Recurrent laryngeal nerve surgery is a third reported option. Transection of one recurrent nerve has been reported early [36]. Later, selective laryngeal adductor denervation combined with ansa cervicalis transfer and anastomosis to prevent total atrophy of TA muscles has been reported with good results [37, 38]. Chronic breathiness has been reported to be more likely in men. Adjuvant removal of TA muscle therefore has been recommended in women in case of recurrence [39].

Surgery for SD has even been reported to even result in better voice in comparison to BT treatment; however, the BT sample was small and the study design was retrospective [40]. To summarize, voice breaks can be effectively reduced by surgery, although severe hoarseness may result and long-term results are not yet predictable. Follow-up is crucial since there is a high risk of symptom recurrence within 5 years. Currently, surgery might therefore be considered in patients that cannot be provided with BT, refuse BT treatment, or are refractory to BT.

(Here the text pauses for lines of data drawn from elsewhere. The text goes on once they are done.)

-- ==== Sys2Proof/Safety.lean ====
section
/-! DEFINITION. The terms in which claims are stated: the legal states (spec/10_state.md R26, R28 to R31, R35;
spec/43_mac.md R149), the next state of a completed and of a faulting command, runs of several commands, and the closed
forms the spec gives for messages, tags and output streams (spec/40_datapath.md R94; spec/43_mac.md R148;
spec/44_prf.md R164; spec/46_short.md R207). Nothing here is used by `step`. -/

namespace Sys2Proof

open Sys2Proof.Machine

/-! ### Legal states -/

/-- The (PHASE, PERSONA) pairs that are ever held (R26). -/
abbrev LegalPair (phase : Phase) (persona : Persona) : Prop :=
  (phase, persona) ∈
    [(Phase.empty, Persona.none), (.absorb, .mac), (.absorb, .prf), (.squeeze, .prf), (.done, .mac), (.done, .short),
      (.prngReady, .prng), (.prngFeed, .prng)]

/-- What every slot satisfies: a legal pair (R26); BUF zero from BUFLEN on (R28); BUFLEN positive only while input is
taken (R29); SQPOS 16 and OBUF zero but for a reader (R30, R31); an EMPTY slot is EMPTY_SLOT (R35, R110); a consumed
context keeps no state words (R149, R206). -/
abbrev LegalSlot (sl : Slot) : Prop :=
  LegalPair sl.phase sl.persona ∧
  (∀ k : Fin 32, sl.bufLen.val ≤ k.val → sl.buf[k] = 0) ∧
  (sl.bufLen.val ≠ 0 → sl.phase = .absorb ∨ sl.phase = .prngFeed) ∧
  (sl.phase ≠ .squeeze → sl.sqPos = 16 ∧ sl.obuf = Vector.replicate 16 0) ∧
  (sl.phase = .empty → sl = Slot.empty) ∧
  (sl.phase = .done → sl.s = Words.zero)

/-- What every state satisfies: N_CTX slots (R17), each legal, and the fault record empty while FAULT = 0 and not while
FAULT = 1 (R22, R23). -/
abbrev LegalState (s : State) : Prop :=
  s.slots.length = Config.hw.nCtx ∧
  (∀ sl ∈ s.slots, LegalSlot sl) ∧
  (s.fault = false → s.cause = .none ∧ s.fcmd = 0) ∧
  (s.fault = true → s.cause ≠ .none)

/-- The engine accepts commands: N_CTX slots, FAULT = 0 and CAUSE = NONE. -/
abbrev Running (s : State) : Prop := s.slots.length = Config.hw.nCtx ∧ s.fault = false ∧ s.cause = .none

/-! ### The next state of a command -/

/-- The response word of a completed command while FAULT = 0 (R55): OK = 1, the addressed slot's PHASE and PERSONA. -/
def okWord (phase : Phase) (persona : Persona) : BitVec 32 :=
  0#9 ++ personaCode persona ++ 0#1 ++ phaseCode phase ++ 0x0001#16

/-- The response word of a completed command that gives no verdict, FAULT and CAUSE as `s` holds them (R55): while
FAULT = 1 a NOP or QUERY completes with it (R101, R106). -/
def heldWord (s : State) (phase : Phase) (persona : Persona) : BitVec 32 :=
  0#9 ++ personaCode persona ++ 0#1 ++ phaseCode phase ++ causeCode s.cause ++ (if s.fault then 0x03#8 else 0x01#8)

/-- The next state of a completed command: slot `c` is `sl`, one answer more, all else as before. -/
def answered (s : State) (c : Nat) (sl : Slot) (word : BitVec 32) (out : List Byte) : State :=
  { s with slots := s.slots.set c sl, responses := s.responses ++ [⟨word, out⟩] }

/-- The next state of a command with word `w` that faults with cause `c`: the fault record, one answer more with FAULT = 1
and OK = 0 and no output, all else as before (R237). -/
def faulted (s : State) (w : BitVec 32) (c : Cause) : State :=
  { s with fault := true, cause := c, fcmd := w,
           responses := s.responses ++ [⟨0#16 ++ causeCode c ++ 0x02#8, []⟩] }

/-- The next state of a command rejected because the engine is faulted already: one answer more, all else as before
(R240). -/
def rejected (s : State) : State :=
  { s with responses := s.responses ++ [⟨0#16 ++ causeCode s.cause ++ 0x02#8, []⟩] }

/-- The state reset leaves, the host's side of the ports apart (R271). -/
def resetState (s : State) (rest : List PortItem) : State :=
  { State.reset with input := rest, responses := s.responses }

/-- Reset is what the engine meets next on its port: between commands, while a command's payload is incomplete, or while
its body runs (70_reset_and_hazards.md R270, R272; log 7). What the host sends after it is `rest`. -/
def ResetArrives (s : State) (rest : List PortItem) : Prop :=
  s.input = .reset :: rest ∨ s.input = .resetInBody :: rest ∨
  ∃ (w : BitVec 32) (payload : List Byte),
    (payload.length < inLen w ∧ s.input = commandItems w payload ++ .reset :: rest) ∨
    (payload.length ≤ inLen w ∧ s.input = commandItems w payload ++ .resetInBody :: rest)

/-- The slot number a command addresses (R63). -/
def slotOf (i : Instr) : Nat := i.header.ctx.toNat

/-- The answer a state gave last. -/
def lastResponse (s : State) : Option Response := s.responses.getLast?

/-! ### Every configuration -/

/-- An instruction's next state in any configuration; `exec` answers it for `Config.hw`. -/
def runIn (cfg : Config) : Instr → State → State
  | .nop => runNop cfg
  | .query ctx => runQuery cfg ctx
  | .clear ctx => runClear cfg ctx
  | .clone dst src => runClone cfg dst src
  | .initMac ctx len key => runInitMac cfg ctx len key
  | .initPrf ctx len key => runInitPrf cfg ctx len key
  | .seedPrng ctx len seed => runSeedPrng cfg ctx len seed
  | .absorb ctx bytes => runAbsorb cfg ctx bytes
  | .finalMac ctx => runFinalMac cfg ctx
  | .verifyMac ctx len tag => runVerifyMac cfg ctx len tag
  | .finalPrf ctx => runFinalPrf cfg ctx
  | .read ctx n => runRead cfg ctx n
  | .feedEnd ctx => runFeedEnd cfg ctx
  | .generate ctx => runGenerate cfg ctx
  | .short ctx t key msg => runShort cfg ctx t key msg

/-! ### Runs of commands -/

/-- The state after the commands of a list one after another, in any configuration. -/
def runAllIn (cfg : Config) (is : List Instr) (s : State) : State := is.foldl (fun s i => runIn cfg i s) s

/-- The commands of a list one after another, each with its meaning; nothing if one of them has no next state. -/
def execAll : List Instr → State → Option State
  | [], s => some s
  | i :: is, s =>
    match exec i s with
    | .next t => execAll is t
    | .fault _ => none
    | .refused _ => none

/-- The output bytes of the answers `t` has given since `s`, in order. -/
def outputsSince (s t : State) : List Byte := ((t.responses.drop s.responses.length).map Response.payload).flatten

/-! ### Closed forms -/

/-- The compression of one block (R88). -/
def compressWords (perm : Words → Words) (s : Words) (block : List Byte × Word) : Words :=
  perm (xorBlock s block.1 block.2)

/-- The full blocks `M[32j .. 32j+32)` of a message, j = 0 .. floor(L/32) - 1. -/
def fullBlocks (msg : List Byte) : List (List Byte) :=
  (List.range (msg.length / 32)).map fun j => (msg.drop (32 * j)).take 32

/-- The bytes of a message after its last full block. -/
def remainder (msg : List Byte) : List Byte := msg.drop (32 * (msg.length / 32))

/-- The (block, last) pairs a complete message is absorbed as (R94). -/
def paddedBlocks (msg : List Byte) : List (List Byte × Word) :=
  (fullBlocks msg).map (fun b => (b, 0)) ++
    [(remainder msg ++ [0x80] ++ List.replicate (31 - (msg.length - 32 * (msg.length / 32))) 0, 1)]

/-- The state words after the full blocks of a byte string, each with last = 0 (R121, R122). -/
def absorbFull (perm : Words → Words) (s : Words) (bytes : List Byte) : Words :=
  ((fullBlocks bytes).map fun b => (b, (0 : Word))).foldl (compressWords perm) s

/-- The state words after a complete message (R94). -/
def absorbMessage (perm : Words → Words) (s : Words) (msg : List Byte) : Words :=
  (paddedBlocks msg).foldl (compressWords perm) s

/-- The state words of a new keyed context (R87). -/
def startWords (perm : Words → Words) (iv : Word) (key : List Byte) : Words :=
  perm ⟨iv, be64 (key.take 8), be64 ((key.drop 8).take 8), 0, 0⟩

/-- The 16 output bytes of a state (R92). -/
def outputBlock (s : Words) : List Byte := bytesBe s.w0 ++ bytesBe s.w1

/-- `MAC(K, M)` (R148). -/
def macOf (cfg : Config) (key msg : List Byte) : List Byte :=
  outputBlock (absorbMessage cfg.perm (startWords cfg.perm (cfg.iv .mac) key) msg)

/-- The first `n` bytes of the stream `EXTRACT(s) ++ EXTRACT(P(s)) ++ EXTRACT(P(P(s))) ++ ...` (R164). -/
def streamOf (perm : Words → Words) (s : Words) (n : Nat) : List Byte :=
  (((List.range (n / 16 + 1)).map fun k => outputBlock (perm^[k] s)).flatten).take n

/-- The first `n` bytes of `PRF(K, M)` (R166). -/
def prfOf (cfg : Config) (key msg : List Byte) (n : Nat) : List Byte :=
  streamOf cfg.perm (absorbMessage cfg.perm (startWords cfg.perm (cfg.iv .prf) key) msg) n

/-- `SHORT(K, M, t)` (R207). -/
def shortOf (cfg : Config) (key msg : List Byte) (t : Nat) : List Byte :=
  let k0 := be64 (key.take 8)
  let k1 := be64 ((key.drop 8).take 8)
  let padded := msg ++ List.replicate (16 - msg.length) 0
  let y := cfg.perm ⟨cfg.iv (.short (Fin.ofNat 17 msg.length) (Fin.ofNat 17 t)), k0, k1, be64 (padded.take 8),
    be64 ((padded.drop 8).take 8)⟩
  match cfg.shortIdx with
  | .zeroOne => (bytesBe (k0 ^^^ y.w0) ++ bytesBe (k1 ^^^ y.w1)).take t
  | .threeFour => (bytesBe (k0 ^^^ y.w3) ++ bytesBe (k1 ^^^ y.w4)).take t

/-! ### CHECK on the command word as a number (60_exceptions.md R238), said again apart from the decoder -/

/-- OP = W[7:0] (R62). -/
def opOf (w : BitVec 32) : Nat := w.toNat % 256

/-- LEN = W[15:8] (R64). -/
def lenOf (w : BitVec 32) : Nat := w.toNat / 256 % 256

/-- AUX = W[23:16] (R65). -/
def auxOf (w : BitVec 32) : Nat := w.toNat / 65536 % 256

/-- CTX = W[27:24] (R63). -/
def ctxOf (w : BitVec 32) : Nat := w.toNat / 16777216 % 16

/-- RSVD = W[31:28] (R66). -/
def rsvdOf (w : BitVec 32) : Nat := w.toNat / 268435456

/-- The assigned OP values (R67). -/
def assignedOps : List Nat :=
  [0x00, 0x01, 0x02, 0x03, 0x10, 0x11, 0x12, 0x20, 0x30, 0x31, 0x38, 0x40, 0x50, 0x51, 0x60]

/-- The fields that must be zero, by OP (R238 step 2). -/
def mustBeZero (w : BitVec 32) : List Nat :=
  if opOf w = 0x00 then [rsvdOf w, lenOf w, auxOf w, ctxOf w]
  else if opOf w ∈ [0x01, 0x02, 0x30, 0x38, 0x50, 0x51] then [rsvdOf w, lenOf w, auxOf w]
  else if opOf w = 0x03 then [rsvdOf w, lenOf w]
  else if opOf w ∈ [0x10, 0x11, 0x12, 0x31, 0x20, 0x40] then [rsvdOf w, auxOf w]
  else [rsvdOf w]

/-- The (PHASE, PERSONA) pairs the admission table marks for an OP that does not run in every phase (R239). -/
def admittedPairs (op : Nat) : Option (List (Phase × Persona)) :=
  if op = 0x20 then some [(.absorb, .mac), (.absorb, .prf), (.prngReady, .prng), (.prngFeed, .prng)]
  else if op = 0x30 ∨ op = 0x31 then some [(.absorb, .mac)]
  else if op = 0x38 then some [(.absorb, .prf)]
  else if op = 0x40 then some [(.squeeze, .prf)]
  else if op = 0x50 then some [(.prngReady, .prng), (.prngFeed, .prng)]
  else if op = 0x51 then some [(.prngReady, .prng)]
  else none

/-- Whether the admission table marks a slot for an OP (R239). -/
def admittedIn (op : Nat) (sl : Slot) : Bool :=
  match admittedPairs op with
  | none => true
  | some pairs => (sl.phase, sl.persona) ∈ pairs

/-- CHECK(W): "tests in this order and returns the first cause that applies" (R238). -/
def checkOrder (w : BitVec 32) (s : State) : Cause :=
  if opOf w ∉ assignedOps then .illegalOpcode
  else if ∃ f ∈ mustBeZero w, f ≠ 0 then .reservedField
  else if Config.hw.nCtx ≤ ctxOf w ∨ (opOf w = 0x03 ∧ Config.hw.nCtx ≤ auxOf w) then .badSlot
  else if opOf w ∈ [0x10, 0x11, 0x12, 0x31] ∧ lenOf w ≠ 16 then .badLength
  else if opOf w = 0x60 ∧ (lenOf w > 16 ∨ auxOf w > 16) then .shortLength
  else if admittedIn (opOf w) (s.slotAt (ctxOf w)) = false then .illegalPhase
  else .none

/-- The host has delivered a whole command, and does not assert reset while its body runs. -/
def Delivers (s : State) (w : BitVec 32) (payload : List Byte) (rest : List PortItem) : Prop :=
  payload.length = inLen w ∧ s.input = commandItems w payload ++ rest ∧ rest.head? ≠ some .resetInBody

/-! ### Two states compared -/

/-- The same command addressed to slot `c`, a CLONE from the same source; NOP, which addresses none, stays. -/
def retarget (c : BitVec 4) : Instr → Instr
  | .nop => .nop
  | .query _ => .query c
  | .clear _ => .clear c
  | .clone _ src => .clone c src
  | .initMac _ len key => .initMac c len key
  | .initPrf _ len key => .initPrf c len key
  | .seedPrng _ len seed => .seedPrng c len seed
  | .absorb _ bytes => .absorb c bytes
  | .finalMac _ => .finalMac c
  | .verifyMac _ len tag => .verifyMac c len tag
  | .finalPrf _ => .finalPrf c
  | .read _ n => .read c n
  | .feedEnd _ => .feedEnd c
  | .generate _ => .generate c
  | .short _ t key msg => .short c t key msg

/-- What QUERY shows of a slot (R106): its control fields. -/
def slotStatus (sl : Slot) : Phase × Persona × Fin 32 × Fin 17 := (sl.phase, sl.persona, sl.bufLen, sl.sqPos)

/-- Two states that differ in the contents of S, BUF and OBUF alone, and in what was answered. -/
def SameStatus (s₁ s₂ : State) : Prop :=
  s₁.slots.map slotStatus = s₂.slots.map slotStatus ∧ s₁.fault = s₂.fault ∧ s₁.cause = s₂.cause ∧ s₁.fcmd = s₂.fcmd

/-- A slot with the state words of no context forgotten: those of an EMPTY or DONE slot (R33). -/
def forgetDeadWords (sl : Slot) : Slot :=
  if sl.phase = .empty ∨ sl.phase = .done then { sl with s := Words.zero } else sl

/-- Two states that differ in the state words of EMPTY and DONE slots alone. -/
def SameLiveState (s₁ s₂ : State) : Prop :=
  s₁.slots.map forgetDeadWords = s₂.slots.map forgetDeadWords ∧ s₁.fault = s₂.fault ∧ s₁.cause = s₂.cause ∧
    s₁.fcmd = s₂.fcmd ∧ s₁.responses = s₂.responses

end Sys2Proof
end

SD is a chronic dystonia; a clear delineation from functional voice disorders can be difficult. Voice disorders frequently include or interfere with psychological disorders [41], and functional voice disorders can respond to voice or behavioral therapies; hence, a trial of voice therapy might be recommended before or in line with BT injections. However, dystonia of the larynx does normally not respond to voice therapy, a fact that also has been demonstrated in a prospective controlled trial [42]. One study addressed the role of behavioral (speech) therapy in combination with BT injections with suggestion that behavioral treatment may enhance the effectiveness of BT injections [43]. Recently, five subjects were implanted with electrical implant into the TA muscle with promising immediate results [44]. Targeting the interventions proximal to the TA muscle are promising future research projects.

A large number of articles have described the effectiveness of BT for the improvement of vocal symptoms in SD. However, the applied methods for outcome measurements are extremely variable in the literature. Measured variables include perceptual analysis and electroglottographic-myographic, acoustic, endoscopic, and stroboscopic evaluation. Further variables are duration of benefit, aerodynamics, and subjective ratings [17]. A telephone screening tool with standardized utterances with high interrater reliability can be used during follow-up. Outcome measures as possible should include acoustic function via computerized analysis, perception analysis, as well as aerodynamic function (Table 8.1). Literature with comparison of treatment versus no treatment is rare. Improvement of fundamental frequencies, self-ratings of improvement, and spectrographic ratings were documented in one placebo-controlled trial [45]. In a longitudinal study of adductor-type SD, an initial breathy phase could be distinguished from a late declining phase during a mean duration of one injection cycle of 26 weeks [46].